** Provided entries follows **

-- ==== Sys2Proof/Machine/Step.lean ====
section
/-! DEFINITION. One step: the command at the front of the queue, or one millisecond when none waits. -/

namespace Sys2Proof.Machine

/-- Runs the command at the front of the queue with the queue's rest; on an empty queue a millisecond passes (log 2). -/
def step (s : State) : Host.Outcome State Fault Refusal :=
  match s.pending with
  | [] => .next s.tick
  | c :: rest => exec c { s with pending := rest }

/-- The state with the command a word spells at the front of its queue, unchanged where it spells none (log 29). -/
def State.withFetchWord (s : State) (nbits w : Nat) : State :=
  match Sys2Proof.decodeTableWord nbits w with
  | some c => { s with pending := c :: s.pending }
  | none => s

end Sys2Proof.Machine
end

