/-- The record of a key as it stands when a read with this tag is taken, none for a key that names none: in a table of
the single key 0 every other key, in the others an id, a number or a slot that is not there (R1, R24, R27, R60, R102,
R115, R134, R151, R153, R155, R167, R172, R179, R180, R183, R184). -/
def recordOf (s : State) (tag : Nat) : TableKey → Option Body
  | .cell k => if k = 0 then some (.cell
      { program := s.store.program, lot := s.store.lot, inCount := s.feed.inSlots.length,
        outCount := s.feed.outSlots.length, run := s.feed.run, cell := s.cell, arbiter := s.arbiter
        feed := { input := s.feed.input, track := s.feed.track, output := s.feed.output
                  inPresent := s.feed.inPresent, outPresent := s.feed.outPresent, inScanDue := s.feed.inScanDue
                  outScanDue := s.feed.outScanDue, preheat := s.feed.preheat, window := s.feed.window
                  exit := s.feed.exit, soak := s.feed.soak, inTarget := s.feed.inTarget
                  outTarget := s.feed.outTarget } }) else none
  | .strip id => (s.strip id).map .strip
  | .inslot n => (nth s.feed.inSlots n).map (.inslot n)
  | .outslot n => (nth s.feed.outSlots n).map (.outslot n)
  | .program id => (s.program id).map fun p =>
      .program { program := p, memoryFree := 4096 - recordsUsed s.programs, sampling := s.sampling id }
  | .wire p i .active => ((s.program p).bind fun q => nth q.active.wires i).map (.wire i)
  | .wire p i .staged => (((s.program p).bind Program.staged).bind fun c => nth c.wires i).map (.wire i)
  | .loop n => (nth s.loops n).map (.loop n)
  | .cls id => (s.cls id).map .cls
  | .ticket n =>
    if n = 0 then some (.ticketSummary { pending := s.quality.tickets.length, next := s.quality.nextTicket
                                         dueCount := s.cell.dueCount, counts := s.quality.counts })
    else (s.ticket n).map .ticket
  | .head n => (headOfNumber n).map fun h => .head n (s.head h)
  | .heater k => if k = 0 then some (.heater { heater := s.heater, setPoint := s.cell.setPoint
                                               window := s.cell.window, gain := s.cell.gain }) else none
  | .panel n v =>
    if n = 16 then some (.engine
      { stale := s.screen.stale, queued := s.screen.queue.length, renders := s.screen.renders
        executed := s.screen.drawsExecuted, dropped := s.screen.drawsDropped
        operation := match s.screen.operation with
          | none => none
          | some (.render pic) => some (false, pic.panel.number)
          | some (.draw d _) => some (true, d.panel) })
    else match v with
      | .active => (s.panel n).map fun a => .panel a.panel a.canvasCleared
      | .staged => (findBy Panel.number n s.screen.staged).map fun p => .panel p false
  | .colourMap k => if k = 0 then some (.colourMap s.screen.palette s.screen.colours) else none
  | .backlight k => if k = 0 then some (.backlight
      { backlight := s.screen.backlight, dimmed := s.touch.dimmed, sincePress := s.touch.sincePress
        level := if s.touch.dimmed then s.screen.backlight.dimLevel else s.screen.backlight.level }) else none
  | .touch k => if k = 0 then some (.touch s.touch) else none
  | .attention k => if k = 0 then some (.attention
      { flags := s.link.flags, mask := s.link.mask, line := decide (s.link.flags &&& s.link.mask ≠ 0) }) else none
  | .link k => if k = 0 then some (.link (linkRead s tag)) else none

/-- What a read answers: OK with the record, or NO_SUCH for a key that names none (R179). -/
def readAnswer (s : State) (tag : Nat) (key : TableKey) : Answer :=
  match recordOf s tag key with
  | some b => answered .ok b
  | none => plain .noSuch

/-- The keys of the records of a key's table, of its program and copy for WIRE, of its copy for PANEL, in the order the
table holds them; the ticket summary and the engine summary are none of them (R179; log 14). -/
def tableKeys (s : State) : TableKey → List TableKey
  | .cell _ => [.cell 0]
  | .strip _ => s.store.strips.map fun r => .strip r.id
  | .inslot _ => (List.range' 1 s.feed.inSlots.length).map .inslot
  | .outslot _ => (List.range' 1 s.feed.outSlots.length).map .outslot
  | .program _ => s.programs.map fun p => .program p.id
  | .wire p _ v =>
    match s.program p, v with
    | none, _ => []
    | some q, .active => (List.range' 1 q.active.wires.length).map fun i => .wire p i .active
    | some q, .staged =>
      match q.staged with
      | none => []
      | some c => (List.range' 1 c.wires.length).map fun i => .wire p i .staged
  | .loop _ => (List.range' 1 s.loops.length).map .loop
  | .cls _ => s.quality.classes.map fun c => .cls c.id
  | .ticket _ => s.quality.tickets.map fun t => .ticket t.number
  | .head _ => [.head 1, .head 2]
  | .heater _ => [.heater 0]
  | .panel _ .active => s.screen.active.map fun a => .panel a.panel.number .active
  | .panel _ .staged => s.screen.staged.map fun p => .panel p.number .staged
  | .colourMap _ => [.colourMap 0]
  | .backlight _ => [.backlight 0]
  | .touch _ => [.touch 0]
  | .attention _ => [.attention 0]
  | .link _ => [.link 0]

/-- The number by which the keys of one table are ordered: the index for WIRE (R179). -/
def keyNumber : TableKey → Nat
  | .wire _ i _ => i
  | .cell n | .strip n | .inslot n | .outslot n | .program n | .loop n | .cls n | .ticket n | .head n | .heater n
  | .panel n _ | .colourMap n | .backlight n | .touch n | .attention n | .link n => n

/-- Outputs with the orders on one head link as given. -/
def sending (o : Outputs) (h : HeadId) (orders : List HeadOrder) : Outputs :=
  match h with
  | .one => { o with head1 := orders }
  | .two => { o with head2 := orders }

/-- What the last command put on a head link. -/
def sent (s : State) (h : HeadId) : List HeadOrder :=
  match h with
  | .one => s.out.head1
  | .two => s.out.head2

** End of Provided entries **

_Task requirements_
Within the entries, find all lines that contain "when" and copy each one.

_Written solution_
/-! DEFINITION. One step: the command at the front of the queue, or one millisecond when none waits. -/
/-- The record of a key as it stands when a read with this tag is taken, none for a key that names none: in a table of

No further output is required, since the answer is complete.